theorem startDirect_ok (s : State) (c : Comm) (r : CollRun) (h : Sound Q s) : Sound Q (startDirect s c r).1 := by
  unfold startDirect
  repeat' first
    | assumption
    | with_reducible apply sendElems_ok
    | with_reducible apply overChunks_ok
    | refine foldl_sound ?_ ?_
    | intro _
    | dsimp only
    | split

theorem startPhase_ok (s : State) (id : ℕ) (h : Sound Q s) : Sound Q (startPhase s id) := by
  unfold startPhase
  repeat' first
    | assumption
    | with_reducible apply startGather_ok
    | with_reducible apply startScatter_ok
    | with_reducible apply putRun_ok
    | with_reducible apply startDirect_ok
    | dsimp only
    | split

theorem sendCack_ok (s : State) (c : Comm) (p : Packet) (h : Sound Q s) : Sound Q (sendCack s c p) := by
  unfold sendCack
  repeat' first
    | assumption
    | with_reducible apply inject_ok

theorem ackStored_ok (s : State) (p : Packet) (h : Sound Q s) : Sound Q (ackStored s p) := by
  unfold ackStored
  repeat' first
    | assumption
    | with_reducible apply settleAcks_ok
    | with_reducible apply inject_ok
    | split

theorem useGather_ok (s : State) (c : Comm) (r : CollRun) (k j off : ℕ) (es : List PElem) (h : Sound Q s) :
    Sound Q (useGather s c r k j off es).1 := by
  unfold useGather
  repeat' first
    | assumption
    | with_reducible apply sendElems_ok
    | dsimp only
    | split

theorem useTree_ok (s : State) (c : Comm) (r : CollRun) (k : ℕ) (last : Bool) (p : Packet) (j off : ℕ) (es : List PElem)
    (h : Sound Q s) :
    Sound Q (useTree s c r k last p j off es).1 := by
  unfold useTree
  repeat' first
    | assumption
    | with_reducible apply treeFlow_ok

theorem useRing_ok (s : State) (c : Comm) (r : CollRun) (k : ℕ) (last : Bool) (j off : ℕ) (es : List PElem) (h : Sound Q s) :
    Sound Q (useRing s c r k last j off es).1 := by
  unfold useRing
  repeat' first
    | assumption
    | with_reducible apply orOverflow_ok
    | with_reducible apply sendElems_ok
    | dsimp only
    | split

theorem useHeap_ok (s : State) (c : Comm) (r : CollRun) (p : Packet) (j off : ℕ) (es : List PElem) (h : Sound Q s) :
    Sound Q (useHeap s c r p j off es).1 := by
  unfold useHeap
  repeat' first
    | assumption
    | rfl
    | with_reducible apply sendElems_ok
    | refine foldl_sound ?_ ?_
    | intro _
    | dsimp only
    | split
    | with_reducible refine Sound.lit ?_ ?_ ?_

theorem usePacket_ok (s : State) (c : Comm) (r : CollRun) (p : Packet) (h : Sound Q s) : Sound Q (usePacket s c r p) := by
  unfold usePacket
  repeat' first
    | assumption
    | with_reducible apply useGather_ok
    | with_reducible apply useTree_ok
    | with_reducible apply useRing_ok
    | with_reducible apply useHeap_ok
    | with_reducible apply putRun_ok
    | split

theorem noteSeen_ok (s : State) (p : Packet) (h : Sound Q s) : Sound Q (noteSeen s p) := by
  unfold noteSeen
  repeat' first
    | assumption
    | rfl
    | dsimp only
    | with_reducible refine Sound.lit ?_ ?_ ?_

theorem collArrives_ok (s : State) (p : Packet) (h : Sound Q s) : Sound Q (collArrives s p) := by
  unfold collArrives
  repeat' first
    | assumption
    | rfl
    | with_reducible apply inject_ok
    | with_reducible apply duplicate_ok
    | with_reducible apply ackStored_ok
    | with_reducible apply usePacket_ok
    | with_reducible apply noteSeen_ok
    | dsimp only
    | split
    | with_reducible refine Sound.lit ?_ ?_ ?_

theorem cinchCack_ok (s : State) (p : Packet) (h : Sound Q s) : Sound Q (cinchCack s p) := by
  unfold cinchCack
  repeat' first
    | assumption
    | rfl
    | with_reducible apply updCinch_ok
    | dsimp only
    | split
    | with_reducible refine Sound.lit ?_ ?_ ?_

:::::

Task objective: Out of the records above, pull the lines that include the word "collArrives".

Solution to this exercise:
theorem collArrives_ok (s : State) (p : Packet) (h : Sound Q s) : Sound Q (collArrives s p) := by
  unfold collArrives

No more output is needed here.